WASHINGTON -- Loretta Lynch was sworn in as U.S. attorney general on Monday, becoming the first African-American woman to fill the position.
"It seems like such an understatement to say my heart is full, but it is," Lynch said. "I have to thank the president for his faith in me and asking me to lead the department that I love to even greater heights."
Lynch, who until now was U.S. attorney for the Eastern District of New York, was confirmed by the Senate last week after months of GOP delays. Many Republicans voted against her confirmation, not because she lacks the qualifications but because they are mad about President Barack Obama's recent executive action on immigration. Lynch will defend the action in her new role.
During her remarks Monday, Lynch ticked off some of her priorities as attorney general: fighting crime, strengthening victims' rights, combating cyberattacks and ending the modern "slavery" of sex trafficking.
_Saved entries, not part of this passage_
theorem Kept.nmien (s : State) (c : Nat) (cpu : CpuCfg) (d : Byte) : Kept s (if (bitOf d cpu.nmienBit && s.nmiPending c) = true then ((s.setNmiEn c (bitOf d cpu.nmienBit)).setNmiPending c false).assertLine c .nmi .pulse else s.setNmiEn c (bitOf d cpu.nmienBit)) := by
  split
  · refine Kept.trans (t := (s.setNmiEn c (bitOf d cpu.nmienBit)).setNmiPending c false) ?_ (Kept.assertLine ..)
    refine ⟨fun h => ⟨State.wf_setNmiPending (State.wf_setNmiEn h.wf _ _) _ _, h.bank, ?_⟩, ⟨rfl, rfl, rfl, rfl, rfl, rfl, rfl, rfl, rfl, rfl, rfl⟩⟩
    intro c' hp
    rw [State.nmiPending_setNmiPending] at hp
    split at hp
    · cases hp
    · rename_i hne
      rw [State.nmiEn_setNmiPending, State.nmiEn_setNmiEn, if_neg hne]
      exact h.nmi _ (by simpa using hp)
  · rename_i hn
    refine ⟨fun h => ⟨State.wf_setNmiEn h.wf _ _, h.bank, ?_⟩, ⟨rfl, rfl, rfl, rfl, rfl, rfl, rfl, rfl, rfl, rfl, rfl⟩⟩
    intro c' hp
    rw [State.nmiPending_setNmiEn] at hp
    rw [State.nmiEn_setNmiEn]; split
    · rename_i e; subst e; simpa [hp] using hn
    · exact h.nmi _ hp

/-- What an operation that a transaction selects can do to the block as a whole: nothing but to its registers. -/
theorem performTxn_kept (i : Instr) (s t : State) (h : performTxn i s = .next t) : Kept s t := by
  cases i <;> simp only [performTxn] at h <;> try (cases h; done)
  case rdOpen c a => simp only [execRdOpen] at h; split at h <;> cases h; exact Kept.emit ..
  case wrOpen c a d => cases h; exact Kept.refl _
  case rdRam => cases Outcome.eq_of_whenByte h; exact Kept.emit ..
  case wrRam => cases Outcome.eq_of_whenByte h; exact Kept.storeByte ..
  case rdRom => cases Outcome.eq_of_whenByte h; exact Kept.emit ..
  case rdBank => simp only [execRdBank] at h; split at h; (· cases Outcome.eq_of_whenByte h; exact Kept.emit ..); cases h
  case wrBank => simp only [execWrBank] at h; split at h; (· cases Outcome.eq_of_whenByte h; exact Kept.storeByte ..); cases h
  case wrBanksel =>
    simp only [execWrBanksel] at h; split at h
    · rename_i bank hb; cases h; refine Kept.setBank _ _ _ ?_
      intro b' hb'; rw [hb] at hb'; cases hb'; exact Nat.and_le_right
    · cases h
  case rdShared => simp only [execRdShared] at h; split at h; (· cases Outcome.eq_of_whenByte h; exact Kept.emit ..); cases h
  case wrShared => simp only [execWrShared] at h; split at h; (· cases Outcome.eq_of_whenByte h; exact Kept.storeByte ..); cases h
  case wrIrqen => cases Outcome.eq_of_whenObject h; exact Kept.setIrqEn ..
  case wrNmien =>
    simp only [execWrNmien] at h; split at h
    · cases h; exact Kept.nmien ..
    · cases h
  case wrIrqclr => cases Outcome.eq_of_whenObject h; exact Kept.clearLine ..
  case wrHsCmd =>
    simp only [execWrHsCmd] at h; split at h
    · cases h; split
      · exact ((Kept.setHs ..).trans (Kept.commandEffect ..)).trans (Kept.yield ..)
      · exact (Kept.setHs ..).trans (Kept.commandEffect ..)
    · cases h
  case rdHsCmd => simp only [execRdHsCmd] at h; split at h; (· cases h; exact ((Kept.setHs ..).trans (Kept.clearOpt ..)).trans (Kept.emit ..)); cases h
  case wrHsRes => cases Outcome.eq_of_whenObject h; exact Kept.setHs ..
  case rdHsRes => cases Outcome.eq_of_whenObject h; exact (Kept.setHs ..).trans (Kept.emit ..)
  case rdHsStatus => simp only [execRdHsStatus] at h; split at h; (· cases h; exact Kept.emit ..); cases h
  case wrMcuData => simp only [execWrMcuData] at h; split at h; (· cases h; exact (Kept.setLink ..).trans (Kept.assertOpt ..)); cases h
  case rdMcuData => simp only [execRdMcuData] at h; split at h; (· cases h; exact ((Kept.setLink ..).trans (Kept.clearOpt ..)).trans (Kept.emit ..)); cases h
  case rdMcuStatus => simp only [execRdMcuStatus] at h; split at h; (· cases h; exact Kept.emit ..); cases h
  case wrMcuDdr => cases Outcome.eq_of_whenObject h; exact Kept.setLink ..
  case wrMcuPort =>
    simp only [execWrMcuPort] at h; split at h
    · cases h; split
      · exact Kept.setLink ..
      · exact (Kept.setLink ..).trans (Kept.runTriggers ..)
    · cases h
  case rdMcuPort u m p =>
    cases Outcome.eq_of_whenObject h; cases p
    · exact Kept.emit ..
    · exact (Kept.drawn ..).trans (Kept.emit ..)
  case wrSound => cases Outcome.eq_of_whenObject h; exact Kept.emit ..
  case rdSound => cases Outcome.eq_of_whenObject h; exact (Kept.drawn ..).trans (Kept.emit ..)
  case rdSoundBusy => simp only [execRdSoundBusy] at h; split at h; (· cases h; exact (Kept.drawn ..).trans (Kept.emit ..)); cases h
  case rdInput => cases h; exact (Kept.drawn ..).trans (Kept.emit ..)
  case wrVreg =>
    cases Outcome.eq_of_whenObject h; split
    · exact Kept.setVreg ..
    · exact Kept.setVreg ..
    · exact Kept.setVreg ..
    · exact Kept.vbank ..
    · exact Kept.ctrl ..
    · exact Kept.refl _
  case wrVregScrollxLo => cases Outcome.eq_of_whenObject h; exact Kept.setVreg ..
  case wrVregScrollxHi => cases Outcome.eq_of_whenObject h; exact Kept.setVreg ..
  case wrVregScrolly => cases Outcome.eq_of_whenObject h; exact Kept.setVreg ..
  case wrVregBank => cases Outcome.eq_of_whenObject h; exact Kept.vbank ..
  case wrVregCtrl => cases Outcome.eq_of_whenObject h; exact Kept.ctrl ..
  case wrPalette => cases Outcome.eq_of_whenByte h; exact Kept.storeByte ..
  case rdPalette => cases Outcome.eq_of_whenByte h; exact Kept.emit ..
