theorem exec_wrVregScrollxHi (hl : s.cfg.hasLayer l = true) (w : Nat) (d : Byte) :
    exec (.wrVregScrollxHi w l d) s = .next (s.setVreg l { s.vregOf l with scrollXhi := d }) :=
  Outcome.whenObject_eq_next.2 ⟨hl, rfl⟩

theorem exec_wrVregScrolly (hl : s.cfg.hasLayer l = true) (w : Nat) (d : Byte) :
    exec (.wrVregScrolly w l d) s = .next (s.setVreg l { s.vregOf l with scrollY := d }) :=
  Outcome.whenObject_eq_next.2 ⟨hl, rfl⟩

theorem exec_wrVregBank (hl : s.cfg.hasLayer l = true) (w : Nat) (d : Byte) : exec (.wrVregBank w l d) s =
    .next ((s.setVreg l { s.vregOf l with vbank := d }).setDirty l true) :=
  Outcome.whenObject_eq_next.2 ⟨hl, rfl⟩

theorem exec_wrVregCtrl (hl : s.cfg.hasLayer l = true) (w : Nat) (d : Byte) :
    exec (.wrVregCtrl w l d) s = .next (s.writeVctrl l d) :=
  Outcome.whenObject_eq_next.2 ⟨hl, rfl⟩

end

/-- Settles O39: each write is a write of the layer's register set; the bank select then marks the layer, and the
control write then writes the enable bit. -/
theorem videoRegisters : Obligations.VideoRegisters := by
  intro s w l d layer hlayer
  have hl := hasLayer_of_getElem? hlayer
  refine ⟨⟨_, exec_wrVregScrollxLo hl w d, s.setVreg_effect l _⟩,
    ⟨_, exec_wrVregScrollxHi hl w d, s.setVreg_effect l _⟩,
    ⟨_, exec_wrVregScrolly hl w d, s.setVreg_effect l _⟩, ?bank, ?ctrl⟩
  case bank =>
    refine ⟨_, exec_wrVregBank hl w d, ?own, fun l' hne => ?others, ?marked, fun l' hne => ?unmarked,
      State.unchanged_writeVbank⟩
    case own => rw [State.vregOf_setDirty, State.vregOf_setVreg_self]
    case others => rw [State.vregOf_setDirty, State.vregOf_setVreg_ne _ hne]
    case marked => rw [State.dirtyOf_setDirty, if_pos rfl]
    case unmarked => rw [State.dirtyOf_setDirty, if_neg hne, State.dirtyOf_setVreg]
  case ctrl =>
    refine ⟨_, exec_wrVregCtrl hl w d, ?own, fun l' hne => ?others, fun hirq => ?noBit, fun v hirq => ?bit⟩
    case own => rw [State.vregOf_writeVctrl, State.vregOf_setVreg_self]
    case others => rw [State.vregOf_writeVctrl, State.vregOf_setVreg_ne _ hne]
    case noBit => rw [State.writeVctrl_of_none hlayer hirq]; exact State.unchanged_setVreg
    case bit =>
      refine ⟨?written, fun c line hne => ?otherLines, State.unchanged_writeVctrl⟩
      case written => rw [State.writeVctrl_of_some hlayer hirq, State.irqEn_setIrqEn, if_pos ⟨rfl, rfl⟩]
      case otherLines =>
        rw [State.writeVctrl_of_some hlayer hirq, State.irqEn_setIrqEn_ne _ hne, State.irqEn_setVreg]

/-! ### The register block -/

/-- WR.VREG does what the operation that the decoder selects for the same write does. -/
theorem exec_wrVreg (s : State) (w l off : Nat) (d : Byte) :
    exec (.wrVreg w l off d) s = exec (vregInstr s.cfg w l off d) s := by
  unfold vregInstr
  cases hfield : s.cfg.vregField l off with
  | none => rfl
  | some f => cases f <;> simp only [exec, execWrVreg, hfield, execWrVregScrollxLo, execWrVregScrollxHi,
      execWrVregScrolly, execWrVregBank, execWrVregCtrl]

/-- Settles O40: by whether the layout names a field at the offset. -/
theorem videoRegisterBlock : Obligations.VideoRegisterBlock := by
  intro s w l off d layer hlayer
  have hl := hasLayer_of_getElem? hlayer
  refine ⟨fun hf => ?unnamed, fun f hf huniq => ?named⟩
  case unnamed =>
    simp only [exec, execWrVreg, vregField_of_not_mem hlayer hf, hl, Outcome.whenObject_true]
  case named =>
    obtain ⟨t, ht⟩ := exec_vregInstr_completes hl w off d
    refine ⟨t, (exec_wrVreg ..).trans ht, ?_⟩
    rw [← ht, vregInstr, vregField_of_mem hlayer hf huniq]
    cases f <;> rfl

end Sys2Proof.Machine
end

section
/-! PROOFS. The compositor's small operations: TILE.RESOLVE (R97, R254, R270), SPRITE.DECODE (R98, R261, R262), and the
output of COMPOSE and PALETTE.RESOLVE (R252, R255, R267, R268). -/

namespace Sys2Proof.Machine

/-! ### Tiles -/

theorem exec_tileResolve {s : State} {l : Nat} {layer : LayerCfg} (h : s.cfg.layers[l]? = some layer) (cell : Nat) :
    exec (.tileResolve l cell) s = .next (s.emit (.tile (s.tileInfo l layer cell))) := by
  simp only [exec, execTileResolve, h]

/-- Settles O41: what TILE.RESOLVE records is the tile's record, field by field. -/
theorem tileResolve : Obligations.TileResolve := by
  intro s l cell layer h
  exact ⟨_, _, exec_tileResolve h cell, State.emit_trace .., State.unchanged_emit, rfl, rfl, beq_iff_eq, beq_iff_eq⟩

/-! ### Sprite entries -/

theorem exec_spriteDecode {s : State} {i : Nat} (h : i < s.cfg.sprites.count) :
    exec (.spriteDecode i) s = .next (s.emit (.sprite (s.decodeSprite i))) :=
  Outcome.whenObject_eq_next.2 ⟨decide_eq_true h, rfl⟩

/-- Byte k of sprite entry i (R260). -/
def State.spriteByte (s : State) (i k : Nat) : Byte :=
  s.memRead s.cfg.sprites.sprRam (s.cfg.sprites.sprBase + i * s.cfg.sprites.stride + k)

/-- An entry whose raw Y is the sentinel is skipped (R261). -/
theorem State.decodeSprite_of_offscreen {s : State} {i : Nat}
    (h : s.cfg.sprites.offscreenY = some (s.cfg.sprites.layout.y.value (s.spriteByte i))) : s.decodeSprite i = none :=
  if_pos h

/-- Any other entry decodes to its fields (R98, R262). -/
theorem State.decodeSprite_of_shown {s : State} {i : Nat}
    (h : s.cfg.sprites.offscreenY ≠ some (s.cfg.sprites.layout.y.value (s.spriteByte i))) :
    let lay := s.cfg.sprites.layout
    let rd := s.spriteByte i
    let opt : Option SpriteField → Nat := fun o => (o.map (·.value rd)).getD 0
    s.decodeSprite i = some
      { code := lay.codeLo.value rd ||| opt lay.codeHi <<< 8
        x := match s.cfg.xExtMode with
          | .ninthBit => (lay.xByte.value rd : Int) + 256 * opt lay.xExt
          | .sign => (lay.xByte.value rd : Int) - 256 * opt lay.xExt
        y := lay.y.value rd
        color := lay.color.value rd
        flipX := lay.flipX.flag rd
        flipY := lay.flipY.flag rd
        size := Fin.ofNat 4 (lay.size.value rd)
        prio := opt lay.prio } := by
  refine (if_neg h).trans (congrArg some ((SpriteRec.mk.injEq ..).mpr
    ⟨?code, ?x, rfl, rfl, rfl, rfl, rfl, ?prio⟩))
  case code => cases s.cfg.sprites.layout.codeHi <;> rfl
  case x => cases s.cfg.xExtMode <;> cases s.cfg.sprites.layout.xExt <;> rfl
  case prio => cases s.cfg.sprites.layout.prio <;> rfl

/-- Settles O43: by whether the raw Y is the sentinel. -/
theorem spriteDecode : Obligations.SpriteDecode := by
  intro s i hi
  refine ⟨_, _, exec_spriteDecode hi, State.emit_trace .., State.unchanged_emit,
    State.decodeSprite_of_offscreen, fun hy => ⟨_, State.decodeSprite_of_shown hy, rfl, fun hx => ?ninthBit,
      fun hx => ?sign, rfl, rfl, beq_iff_eq, beq_iff_eq, rfl, rfl⟩⟩
  case ninthBit => simp only [hx]; rfl
  case sign => simp only [hx]; rfl

/-! ### The output of a frame -/

/-- A pixel of the resolved screen (R267). -/
theorem State.resolvePalette_pixel (s : State) {x y : Nat} (hx : x < s.cfg.screenW) (hy : y < s.cfg.screenH) :
    (s.resolvePalette[y]?.bind (·[x]?)) = some (s.colourOf (pixelAt s.fb x y)) := by
  rw [resolvePalette, tabulate_getElem?, if_pos hy, Option.bind_some, tabulate_getElem?, if_pos hx, Nat.zero_add,
    Nat.zero_add]

/-- A composition resolves the frame that it has drawn, with the palette as it stands (R252, R267). -/
theorem State.composed_pixel (s : State) {x y : Nat} (hx : x < s.cfg.screenW) (hy : y < s.cfg.screenH) :
    (s.drawFrame.resolvePalette[y]?.bind (·[x]?)) = some (s.colourOf (pixelAt s.drawFrame.fb x y)) := by
  obtain ⟨fb, h⟩ := s.drawFrame_shape
  rw [h]
  exact State.resolvePalette_pixel { s with fb := fb } hx hy

/-- A composition clears the flag of every layer that the configuration has (R252). -/
theorem State.dirtyOf_composed (s : State) (l : Nat) :
    s.composed.dirtyOf l = (s.dirtyOf l && decide (s.cfg.layers.length ≤ l)) := by
  have kept : s.drawFrame.dirtyOf l = s.dirtyOf l := by
    obtain ⟨fb, h⟩ := s.drawFrame_shape
    rw [h]
    rfl
  calc s.composed.dirtyOf l
      = (s.drawFrame.setDirtyAll (List.range s.cfg.layers.length) false).dirtyOf l := rfl
    _ = if l ∈ List.range s.cfg.layers.length then false else s.dirtyOf l := by rw [dirtyOf_setDirtyAll, kept]
    _ = (s.dirtyOf l && decide (s.cfg.layers.length ≤ l)) := by
      by_cases hl : l < s.cfg.layers.length
      · simp [hl]
      · simp [hl, Nat.not_lt.1 hl]

/-- Settles O45: COMPOSE resolves the frame it has drawn, PALETTE.RESOLVE the frame buffer as it stands. -/
theorem frameOutput : Obligations.FrameOutput := by
  intro s
  obtain ⟨d, hd⟩ := s.composed_eq
  refine ⟨⟨s.composed, s.drawFrame.resolvePalette, rfl, hd ▸ rfl, ?trace, fun x y hx hy => ?pixel, s.dirtyOf_composed,
      State.unchanged_composed.mono (by decide)⟩,
    ⟨_, _, rfl, State.emit_trace .., fun x y hx hy => s.resolvePalette_pixel hx hy, State.unchanged_emit⟩⟩
  case trace =>
    obtain ⟨fb, h⟩ := s.drawFrame_shape
    rw [hd, h]
  case pixel =>
    rw [hd]
    exact s.composed_pixel hx hy

end Sys2Proof.Machine
end

section
/-! PROOFS. SPRITE.DRAW pixel by pixel (R263 to R266): a sub-tile is a fold of dots and a sprite a fold of sub-tiles, and
on any one pixel all steps of such a fold that draw on it draw the same value. -/

namespace Sys2Proof.Machine

/-! ### A frame buffer that holds the screen -/

/-- The frame buffer holds every pixel of the screen and no other. -/
def HoldsScreen (cfg : Config) (fb : List (List Nat)) : Prop :=
  fb.length = cfg.screenH ∧ ∀ row ∈ fb, row.length = cfg.screenW

theorem holdsScreen_paint (cfg : Config) (fb : List (List Nat)) (f : Nat → Nat → Option Nat) :
    HoldsScreen cfg (paint cfg fb f) := by
  refine ⟨tabulate_length .., fun row hrow => ?_⟩
  obtain ⟨y, -, rfl⟩ := mem_tabulate.1 hrow
  exact tabulate_length ..

theorem holdsScreen_fillScreen (cfg : Config) (p : Nat) : HoldsScreen cfg (fillScreen cfg p) := by
  refine ⟨List.length_replicate, fun row hrow => ?_⟩
  rw [List.eq_of_mem_replicate hrow, List.length_replicate]

section
variable {cfg : Config} {fb : List (List Nat)}

/-- Row y of the frame buffer, and the pixel in column x of it. -/
theorem HoldsScreen.getElem? (h : HoldsScreen cfg fb) {x y : Nat} (hx : x < cfg.screenW) (hy : y < cfg.screenH) :
    ∃ row, fb[y]? = some row ∧ row.length = cfg.screenW ∧ row[x]? = some (pixelAt fb x y) := by
  obtain ⟨hrows, hcols⟩ := h
  have hrow : fb[y]? = some fb[y] := List.getElem?_eq_getElem _
  have hlen : fb[y].length = cfg.screenW := hcols _ (List.getElem_mem _)
  refine ⟨_, hrow, hlen, ?_⟩
  have hcol : fb[y][x]? = some fb[y][x] := List.getElem?_eq_getElem _
  rw [pixelAt, hrow, Option.bind_some, hcol, Option.getD_some]

/-- Painting nothing on a frame buffer that holds the screen leaves it as it is. -/
theorem HoldsScreen.paint_none (h : HoldsScreen cfg fb) : paint cfg fb (fun _ _ => none) = fb := by
  refine List.ext_getElem? fun y => ?_
  rw [paint, tabulate_getElem?, Nat.zero_add]
  split
  case isFalse hy => rw [List.getElem?_eq_none (by rw [h.1]; exact Nat.le_of_not_lt hy)]
  case isTrue hy =>
    have hrow : y < fb.length := h.1.symm ▸ hy
    rw [List.getElem?_eq_getElem hrow, Option.some_inj]
    refine List.ext_getElem? fun x => ?_
    rw [tabulate_getElem?, Nat.zero_add, Option.getD_none]
    split
    case isTrue hx =>
      obtain ⟨row, hr, -, hp⟩ := h.getElem? hx hy
      rw [List.getElem?_eq_getElem hrow, Option.some_inj] at hr
      rw [hr, hp]
    case isFalse hx =>
      rw [List.getElem?_eq_none (by rw [h.2 _ (List.getElem_mem _)]; exact Nat.le_of_not_lt hx)]

/-! ### One dot (R266) -/

theorem HoldsScreen.putPixel (h : HoldsScreen cfg fb) (x y : Int) (pen base color : Nat) (mode : Transp) :
    HoldsScreen cfg (putPixel cfg fb x y pen base color mode) := by
  unfold Machine.putPixel
  split
  · exact h
  split
  · refine ⟨(List.length_modify ..).trans h.1, fun row hrow => ?_⟩
    obtain ⟨j, hj⟩ := List.mem_iff_getElem?.1 hrow
    rw [List.getElem?_modify] at hj
    obtain ⟨old, hold, rfl⟩ := Option.map_eq_some_iff.1 hj
    have hlen := h.2 old (List.mem_of_getElem? hold)
    split
    · exact List.length_set.trans hlen
    · exact hlen
  · exact h

/-- A dot changes the pixel at its place, unless its pen is transparent, and no other; off the screen it is dropped. -/
theorem pixelAt_putPixel (h : HoldsScreen cfg fb) (X Y : Int) (pen base color : Nat) (mode : Transp) {x y : Nat}
    (hx : x < cfg.screenW) (hy : y < cfg.screenH) :
    pixelAt (putPixel cfg fb X Y pen base color mode) x y =
      if X = x ∧ Y = y then (pixelIndex cfg pen base color mode).getD (pixelAt fb x y) else pixelAt fb x y := by
  obtain ⟨row, hrow, hlen, hcol⟩ := h.getElem? hx hy
  unfold putPixel
  split
  case isTrue off => rw [if_neg (by omega)]
  case isFalse on =>
    cases pixelIndex cfg pen base color mode with
    | none => exact (ite_self _).symm
    | some p =>
      dsimp only
      by_cases here : X = x ∧ Y = y
      · obtain ⟨rfl, rfl⟩ := here
        simp [pixelAt, hrow, hlen, hx]
      · rw [if_neg here]
        by_cases sameRow : Y.toNat = y
        · have otherColumn : X.toNat ≠ x := by omega
          simp [pixelAt, hrow, sameRow, otherColumn]
        · simp [pixelAt, hrow, sameRow]

/-! ### Folds of drawing steps -/

/-- Drawing steps that hold the screen, one after another, hold it. -/
theorem HoldsScreen.foldl {β : Type} {draw : List (List Nat) → β → List (List Nat)}
    (keep : ∀ fb b, HoldsScreen cfg fb → HoldsScreen cfg (draw fb b)) (bs : List β) (h : HoldsScreen cfg fb) :
    HoldsScreen cfg (bs.foldl draw fb) :=
  List.foldlRecOn bs draw h fun fb hfb b _ => keep fb b hfb

/-- Where each step b draws `val b` on the pixel (`none` leaves it), every value drawn is v, and v is drawn if it is a
value, the fold draws v. -/
theorem pixelAt_foldl {β : Type} {draw : List (List Nat) → β → List (List Nat)} {val : β → Option Nat} {v : Option Nat}
    {x y : Nat} {bs : List β} (keep : ∀ fb b, HoldsScreen cfg fb → HoldsScreen cfg (draw fb b))
    (step : ∀ fb b, HoldsScreen cfg fb → pixelAt (draw fb b) x y = (val b).getD (pixelAt fb x y))
    (agree : ∀ b ∈ bs, val b = none ∨ val b = v) (reached : v = none ∨ ∃ b ∈ bs, val b = v) (h : HoldsScreen cfg fb) :
    pixelAt (bs.foldl draw fb) x y = v.getD (pixelAt fb x y) := by
  induction bs generalizing fb v with
  | nil =>
    obtain rfl | ⟨_, hb, _⟩ := reached
    · rfl
    · exact absurd hb List.not_mem_nil
  | cons b bs ih =>
    obtain ⟨first, rest⟩ := List.forall_mem_cons.1 agree
    rw [List.foldl_cons]
    by_cases later : v = none ∨ ∃ c ∈ bs, val c = v
    · rw [ih rest later (keep fb b h), step fb b h]
      obtain hb | hb := first <;> rw [hb]
      · rfl
      · cases v <;> rfl
    · obtain ⟨drawn, notLater⟩ := not_or.1 later
      have hb : val b = v := by simpa [drawn, notLater] using reached
      have none_later : ∀ c ∈ bs, val c = none := fun c hc =>
        (rest c hc).resolve_right fun hv => notLater ⟨c, hc, hv⟩
      rw [ih (v := none) (fun c hc => .inl (none_later c hc)) (.inl rfl) (keep fb b h), step fb b h, hb]
      rfl

/-! ### One sub-tile (R264) -/

/-- Position k of n, counted from the other end under a flip. -/
def mirror (flip : Bool) (n k : Nat) : Nat := if flip then n - 1 - k else k

theorem mirror_lt {flip : Bool} {n k : Nat} (h : k < n) : mirror flip n k < n := by
  unfold mirror; split <;> omega

theorem mirror_mirror {flip : Bool} {n k : Nat} (h : k < n) : mirror flip n (mirror flip n k) = k := by
  cases flip <;> simp only [mirror, if_true, Bool.false_eq_true, if_false]
  omega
"At the heart of that for me certainly … is the desire to leave this world a better place for us having been a part of it," she said. "The challenge in that, for you, for me, for all us that love this department and love the law, is to use the law to that end. To not just represent the law and to enforce the law, but to use it to make real the promise of America, the promise of fairness, the promise of equality, of liberty and justice for all."
Lynch added, "If a little girl from North Carolina who used to tell her grandfather in the fields to lift her up on the back of his mule so she could see way up high, Granddaddy, can grow up to become the chief law enforcement officer of the United States of America, we can do anything."
Vice President Joe Biden swore in Lynch during a ceremony at the Justice Department. Sen. Patrick Leahy (D-Vt.), one of her strongest proponents in the Senate, was also in attendance.
"Ladies and gentleman, it's about time. It's about time this woman is being sworn in," Biden said to applause, turning to Lynch. "We got tired of this wait. But you showed such grace and such humility during this whole process."
Lynch replaces outgoing Attorney General Eric Holder, who announced his resignation in September. Holder stayed on the job until Lynch was confirmed.